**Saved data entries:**
/-- An instruction reports the first fault of R135's items 3 to 6, and with none it completes. -/
theorem reports_exec (i : Instr) : Reports s (Instr.firstFault? i s) (exec i s) := by
  rw [firstFault?_eq]
  cases i with
  | hlt => exact reports_fallThrough hp .hlt (u := s.setStatus .halted) (by simp)
  | ldi a imm => exact reports_withReg fun _ _ => reports_fallThrough_of_status_eq hs hp (.ldi a imm) rfl
  | prn a => exact reports_withReg fun _ _ => reports_fallThrough_of_status_eq hs hp (.prn a) rfl
  | add a b => exact reports_aluRegReg hs hp aluAdd a b rfl
  | mul a b => exact reports_aluRegReg hs hp aluMul a b rfl
  | mod a b => exact reports_execMod hs hp a b
  | and a b => exact reports_aluRegReg hs hp aluAnd a b rfl
  | or a b => exact reports_aluRegReg hs hp aluOr a b rfl
  | xor a b => exact reports_aluRegReg hs hp aluXor a b rfl
  | not a => exact reports_withReg fun _ _ => reports_fallThrough_of_status_eq hs hp (.not a) rfl
  | shl a b => exact reports_aluRegReg hs hp aluShl a b rfl
  | shr a b => exact reports_aluRegReg hs hp aluShr a b rfl
  | cmp a b => exact reports_withRegs fun _ _ _ => reports_fallThrough_of_status_eq hs hp (.cmp a b) rfl
  | push a =>
    exact reports_withReg fun _ _ => reports_withPushSlot (reports_fallThrough_of_status_eq hs hp (.push a) rfl)
  | pop a => exact reports_execPop hs hp a
  | call a => exact reports_execCall hs hp a
  | ret => exact reports_execRet hs
  | jmp a => exact reports_execJmp hs a
  | jeq a => exact reports_branchIf (i := .jeq a) hs hp _ a rfl
  | jne a => exact reports_branchIf (i := .jne a) hs hp _ a rfl

end

/-! ### The step -/

theorem step_of_not_opcode (hs : s.status = .running) (hp : s.pc.toNat ≤ 253) (ho : s.byteAtPc 0 ∉ opcodes) :
    step s = .next (faultedWith s (.unknownOpcode (s.byteAtPc 0))) := by
  rw [step, whenRunning_running hs, withInstr, withFetched_inside hp, decode_unknown ho, raise_eq]

theorem reports_step (hs : s.status = .running) (hi : s.Fetches i) : Reports s (Instr.firstFault? i s) (step s) := by
  rw [step_of_fetches hs hi]
  exact reports_exec hs hi.1 i

theorem step_faulted_ne_next (hs : s.status = .faulted c) (u : State) : step s ≠ .next u := by
  simp [step, whenRunning_faulted hs]

/-- Only a fault leaves a Faulted state, and it changes nothing but STATUS (R136). -/
theorem eq_faultedWith_of_step (h : step s = .next t) (ht : t.status = .faulted c) : t = faultedWith s c := by
  have hfault {c' : FaultCause} (e : t = faultedWith s c') : t = faultedWith s c := by
    subst e
    exact faultedWith_inj.mpr (Status.faulted.inj ht)
  obtain ⟨hs, ⟨i, -, hexec⟩ | ⟨-, hc⟩ | ⟨-, -, hc⟩⟩ := step_next h
  · rcases exec_cases hexec with ⟨c', hc⟩ | hc
    · exact hfault hc
    · rcases hc.status_eq with hst | ⟨-, -, rfl⟩
      · exact absurd ht (not_faulted_of_status_eq hs hst c)
      · cases ht
  · exact hfault hc
  · exact hfault hc

/-- Every fault of a step, by the place of R135's list that it comes from: the fetch, the dispatch, the instruction. -/
theorem step_faults_iff (hs : s.status = .running) :
    step s = .next (faultedWith s c) ↔
      (254 ≤ s.pc.toNat ∧ c = .addressOutOfRange 256) ∨
      (s.pc.toNat ≤ 253 ∧ s.byteAtPc 0 ∉ opcodes ∧ c = .unknownOpcode (s.byteAtPc 0)) ∨
      ∃ i, s.Fetches i ∧ Instr.firstFault? i s = some c := by
  constructor
  · intro h
    obtain ⟨-, ⟨i, hi, -⟩ | ⟨hp, hc⟩ | ⟨hp, hno, hc⟩⟩ := step_next h
    · exact .inr (.inr ⟨i, hi, (reports_step hs hi).eq_next_iff.mp h⟩)
    · exact .inl ⟨hp, faultedWith_inj.mp hc⟩
    · exact .inr (.inl ⟨hp, fun ho => not_exists.mpr hno ((fetches_iff_opcode hp).mpr ho), faultedWith_inj.mp hc⟩)
  · rintro (⟨hp, rfl⟩ | ⟨hp, ho, rfl⟩ | ⟨i, hi, hc⟩)
    · exact step_top hs hp
    · exact step_of_not_opcode hs hp ho
    · exact (reports_step hs hi).eq_next_iff.mpr hc

end Sys2Proof.Machine
end

section
/-! SUPPORT. Which instructions have which fault as their first one (60_exceptions.md R132 to R135). -/

namespace Sys2Proof.Machine

variable {s : State} {c : FaultCause} {i : Instr}

theorem firstFault?_eq_some_iff :
    Instr.firstFault? i s = some c ↔
      (∃ a, Instr.badOperand? i = some a ∧ c = .registerOutOfRange a) ∨
      (Instr.badOperand? i = none ∧ (Instr.ownFault? i s = some c ∨
        (Instr.ownFault? i s = none ∧ Instr.fallThroughFault? i s = some c))) := by
  unfold Instr.firstFault?
  cases Instr.badOperand? i with
  | some a => simp [eq_comm]
  | none => cases Instr.ownFault? i s <;> simp

/-- The list of R132 and R133 for item 5 of R135, instruction by instruction. -/
theorem ownFault?_eq_some_iff :
    Instr.ownFault? i s = some c ↔
      (c = .divisionByZero s.pc ∧ ∃ (a : Byte) (rb : RegIdx), i = .mod a (regByte rb) ∧ s.reg rb = 0#8) ∨
      (c = .addressOutOfRange (-1) ∧ s.reg 7 = 0#8 ∧ ∃ a, i = .push a ∨ i = .call a) ∨
      (c = .addressOutOfRange 256 ∧ s.reg 7 = 255#8 ∧ ((∃ a, i = .pop a ∧ a ≠ 7#8) ∨ i = .ret)) ∨
      (c = .addressOutOfRange 256 ∧ i = .pop 7#8 ∧ s.mem.read (s.reg 7).toNat = 255#8) := by
  cases i with
  | mod a b | push a | call a | ret => simp [Instr.ownFault?, and_comm, eq_comm]
  | pop a =>
    by_cases h7 : a = 7#8
    · simp [Instr.ownFault?, h7, and_comm, eq_comm]
    · simp [Instr.ownFault?, h7, and_comm, eq_comm]
  | _ => simp [Instr.ownFault?]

**EXERCISE REQUIREMENTS:**
Could you return every line from the entries above in which the string "none" occurs?

**EXERCISE RESPONSE:**
/-- An instruction reports the first fault of R135's items 3 to 6, and with none it completes. -/
      (Instr.badOperand? i = none ∧ (Instr.ownFault? i s = some c ∨
        (Instr.ownFault? i s = none ∧ Instr.fallThroughFault? i s = some c))) := by
  | none => cases Instr.ownFault? i s <;> simp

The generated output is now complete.